# Directions for this task
Print, exactly as they appear in the listing below, the lines from the line with "d).v = s.v := rfl" to the line with "f).sp = s.sp := rfl", with both end lines kept.

# Provided entries
/-! ### setDt -/

@[simp] theorem State.setDt_cfg (b : Byte) : (s.setDt b).cfg = s.cfg := rfl
@[simp] theorem State.setDt_v (b : Byte) : (s.setDt b).v = s.v := rfl
@[simp] theorem State.setDt_i (b : Byte) : (s.setDt b).i = s.i := rfl
@[simp] theorem State.setDt_pc (b : Byte) : (s.setDt b).pc = s.pc := rfl
@[simp] theorem State.setDt_stack (b : Byte) : (s.setDt b).stack = s.stack := rfl
@[simp] theorem State.setDt_sp (b : Byte) : (s.setDt b).sp = s.sp := rfl
@[simp] theorem State.setDt_dt (b : Byte) : (s.setDt b).dt = b := rfl
@[simp] theorem State.setDt_st (b : Byte) : (s.setDt b).st = s.st := rfl
@[simp] theorem State.setDt_mem (b : Byte) : (s.setDt b).mem = s.mem := rfl
@[simp] theorem State.setDt_disp (b : Byte) : (s.setDt b).disp = s.disp := rfl
@[simp] theorem State.setDt_key (b : Byte) : (s.setDt b).key = s.key := rfl
@[simp] theorem State.setDt_dirty (b : Byte) : (s.setDt b).dirty = s.dirty := rfl
@[simp] theorem State.setDt_tone (b : Byte) : (s.setDt b).tone = s.tone := rfl
@[simp] theorem State.setDt_fault (b : Byte) : (s.setDt b).fault = s.fault := rfl
@[simp] theorem State.setDt_unk (b : Byte) : (s.setDt b).unk = s.unk := rfl
@[simp] theorem State.setDt_unkWord (b : Byte) : (s.setDt b).unkWord = s.unkWord := rfl
@[simp] theorem State.setDt_unkPc (b : Byte) : (s.setDt b).unkPc = s.unkPc := rfl
@[simp] theorem State.setDt_rand (b : Byte) : (s.setDt b).rand = s.rand := rfl
@[simp] theorem State.setDt_draws (b : Byte) : (s.setDt b).draws = s.draws := rfl

/-! ### setSt -/

@[simp] theorem State.setSt_cfg (b : Byte) : (s.setSt b).cfg = s.cfg := rfl
@[simp] theorem State.setSt_v (b : Byte) : (s.setSt b).v = s.v := rfl
@[simp] theorem State.setSt_i (b : Byte) : (s.setSt b).i = s.i := rfl
@[simp] theorem State.setSt_pc (b : Byte) : (s.setSt b).pc = s.pc := rfl
@[simp] theorem State.setSt_stack (b : Byte) : (s.setSt b).stack = s.stack := rfl
@[simp] theorem State.setSt_sp (b : Byte) : (s.setSt b).sp = s.sp := rfl
@[simp] theorem State.setSt_dt (b : Byte) : (s.setSt b).dt = s.dt := rfl
@[simp] theorem State.setSt_st (b : Byte) : (s.setSt b).st = b := rfl
@[simp] theorem State.setSt_mem (b : Byte) : (s.setSt b).mem = s.mem := rfl
@[simp] theorem State.setSt_disp (b : Byte) : (s.setSt b).disp = s.disp := rfl
@[simp] theorem State.setSt_key (b : Byte) : (s.setSt b).key = s.key := rfl
@[simp] theorem State.setSt_dirty (b : Byte) : (s.setSt b).dirty = s.dirty := rfl
@[simp] theorem State.setSt_tone (b : Byte) : (s.setSt b).tone = s.tone := rfl
@[simp] theorem State.setSt_fault (b : Byte) : (s.setSt b).fault = s.fault := rfl
@[simp] theorem State.setSt_unk (b : Byte) : (s.setSt b).unk = s.unk := rfl
@[simp] theorem State.setSt_unkWord (b : Byte) : (s.setSt b).unkWord = s.unkWord := rfl
@[simp] theorem State.setSt_unkPc (b : Byte) : (s.setSt b).unkPc = s.unkPc := rfl
@[simp] theorem State.setSt_rand (b : Byte) : (s.setSt b).rand = s.rand := rfl
@[simp] theorem State.setSt_draws (b : Byte) : (s.setSt b).draws = s.draws := rfl

/-! ### tick -/

@[simp] theorem State.tick_cfg : s.tick.cfg = s.cfg := rfl
@[simp] theorem State.tick_v : s.tick.v = s.v := rfl
@[simp] theorem State.tick_i : s.tick.i = s.i := rfl
@[simp] theorem State.tick_pc : s.tick.pc = s.pc := rfl
@[simp] theorem State.tick_stack : s.tick.stack = s.stack := rfl
@[simp] theorem State.tick_sp : s.tick.sp = s.sp := rfl
@[simp] theorem State.tick_dt : s.tick.dt = countDown s.dt := rfl
@[simp] theorem State.tick_st : s.tick.st = countDown s.st := rfl
@[simp] theorem State.tick_mem : s.tick.mem = s.mem := rfl
@[simp] theorem State.tick_disp : s.tick.disp = s.disp := rfl
@[simp] theorem State.tick_key : s.tick.key = s.key := rfl
@[simp] theorem State.tick_dirty : s.tick.dirty = s.dirty := rfl
@[simp] theorem State.tick_tone : s.tick.tone = (s.st = 1 : Bool) := rfl
@[simp] theorem State.tick_fault : s.tick.fault = s.fault := rfl
@[simp] theorem State.tick_unk : s.tick.unk = s.unk := rfl
@[simp] theorem State.tick_unkWord : s.tick.unkWord = s.unkWord := rfl
@[simp] theorem State.tick_unkPc : s.tick.unkPc = s.unkPc := rfl
@[simp] theorem State.tick_rand : s.tick.rand = s.rand := rfl
@[simp] theorem State.tick_draws : s.tick.draws = s.draws := rfl

/-! ### present -/

@[simp] theorem State.present_cfg (d : Display) : (s.present d).cfg = s.cfg := rfl
@[simp] theorem State.present_v (d : Display) : (s.present d).v = s.v := rfl
@[simp] theorem State.present_i (d : Display) : (s.present d).i = s.i := rfl
@[simp] theorem State.present_pc (d : Display) : (s.present d).pc = s.pc := rfl
@[simp] theorem State.present_stack (d : Display) : (s.present d).stack = s.stack := rfl
@[simp] theorem State.present_sp (d : Display) : (s.present d).sp = s.sp := rfl
@[simp] theorem State.present_dt (d : Display) : (s.present d).dt = s.dt := rfl
@[simp] theorem State.present_st (d : Display) : (s.present d).st = s.st := rfl
@[simp] theorem State.present_mem (d : Display) : (s.present d).mem = s.mem := rfl
@[simp] theorem State.present_disp (d : Display) : (s.present d).disp = d := rfl
@[simp] theorem State.present_key (d : Display) : (s.present d).key = s.key := rfl
@[simp] theorem State.present_dirty (d : Display) : (s.present d).dirty = true := rfl
@[simp] theorem State.present_tone (d : Display) : (s.present d).tone = s.tone := rfl
@[simp] theorem State.present_fault (d : Display) : (s.present d).fault = s.fault := rfl
@[simp] theorem State.present_unk (d : Display) : (s.present d).unk = s.unk := rfl
@[simp] theorem State.present_unkWord (d : Display) : (s.present d).unkWord = s.unkWord := rfl
@[simp] theorem State.present_unkPc (d : Display) : (s.present d).unkPc = s.unkPc := rfl
@[simp] theorem State.present_rand (d : Display) : (s.present d).rand = s.rand := rfl
@[simp] theorem State.present_draws (d : Display) : (s.present d).draws = s.draws := rfl

/-! ### raise -/

@[simp] theorem State.raise_cfg (f : FaultCode) : (s.raise f).cfg = s.cfg := rfl
@[simp] theorem State.raise_v (f : FaultCode) : (s.raise f).v = s.v := rfl
@[simp] theorem State.raise_i (f : FaultCode) : (s.raise f).i = s.i := rfl
@[simp] theorem State.raise_pc (f : FaultCode) : (s.raise f).pc = s.pc := rfl
@[simp] theorem State.raise_stack (f : FaultCode) : (s.raise f).stack = s.stack := rfl
@[simp] theorem State.raise_sp (f : FaultCode) : (s.raise f).sp = s.sp := rfl
@[simp] theorem State.raise_dt (f : FaultCode) : (s.raise f).dt = s.dt := rfl
@[simp] theorem State.raise_st (f : FaultCode) : (s.raise f).st = s.st := rfl
@[simp] theorem State.raise_mem (f : FaultCode) : (s.raise f).mem = s.mem := rfl
@[simp] theorem State.raise_disp (f : FaultCode) : (s.raise f).disp = s.disp := rfl
@[simp] theorem State.raise_key (f : FaultCode) : (s.raise f).key = s.key := rfl
@[simp] theorem State.raise_dirty (f : FaultCode) : (s.raise f).dirty = s.dirty := rfl
@[simp] theorem State.raise_tone (f : FaultCode) : (s.raise f).tone = false := rfl
@[simp] theorem State.raise_fault (f : FaultCode) : (s.raise f).fault = f := rfl
@[simp] theorem State.raise_unk (f : FaultCode) : (s.raise f).unk = s.unk := rfl
@[simp] theorem State.raise_unkWord (f : FaultCode) : (s.raise f).unkWord = s.unkWord := rfl
@[simp] theorem State.raise_unkPc (f : FaultCode) : (s.raise f).unkPc = s.unkPc := rfl
@[simp] theorem State.raise_rand (f : FaultCode) : (s.raise f).rand = s.rand := rfl
@[simp] theorem State.raise_draws (f : FaultCode) : (s.raise f).draws = s.draws := rfl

# Exercise solution
@[simp] theorem State.present_v (d : Display) : (s.present d).v = s.v := rfl
@[simp] theorem State.present_i (d : Display) : (s.present d).i = s.i := rfl
@[simp] theorem State.present_pc (d : Display) : (s.present d).pc = s.pc := rfl
@[simp] theorem State.present_stack (d : Display) : (s.present d).stack = s.stack := rfl
@[simp] theorem State.present_sp (d : Display) : (s.present d).sp = s.sp := rfl
@[simp] theorem State.present_dt (d : Display) : (s.present d).dt = s.dt := rfl
@[simp] theorem State.present_st (d : Display) : (s.present d).st = s.st := rfl
@[simp] theorem State.present_mem (d : Display) : (s.present d).mem = s.mem := rfl
@[simp] theorem State.present_disp (d : Display) : (s.present d).disp = d := rfl
@[simp] theorem State.present_key (d : Display) : (s.present d).key = s.key := rfl
@[simp] theorem State.present_dirty (d : Display) : (s.present d).dirty = true := rfl
@[simp] theorem State.present_tone (d : Display) : (s.present d).tone = s.tone := rfl
@[simp] theorem State.present_fault (d : Display) : (s.present d).fault = s.fault := rfl
@[simp] theorem State.present_unk (d : Display) : (s.present d).unk = s.unk := rfl
@[simp] theorem State.present_unkWord (d : Display) : (s.present d).unkWord = s.unkWord := rfl
@[simp] theorem State.present_unkPc (d : Display) : (s.present d).unkPc = s.unkPc := rfl
@[simp] theorem State.present_rand (d : Display) : (s.present d).rand = s.rand := rfl
@[simp] theorem State.present_draws (d : Display) : (s.present d).draws = s.draws := rfl

/-! ### raise -/

@[simp] theorem State.raise_cfg (f : FaultCode) : (s.raise f).cfg = s.cfg := rfl
@[simp] theorem State.raise_v (f : FaultCode) : (s.raise f).v = s.v := rfl
@[simp] theorem State.raise_i (f : FaultCode) : (s.raise f).i = s.i := rfl
@[simp] theorem State.raise_pc (f : FaultCode) : (s.raise f).pc = s.pc := rfl
@[simp] theorem State.raise_stack (f : FaultCode) : (s.raise f).stack = s.stack := rfl
@[simp] theorem State.raise_sp (f : FaultCode) : (s.raise f).sp = s.sp := rfl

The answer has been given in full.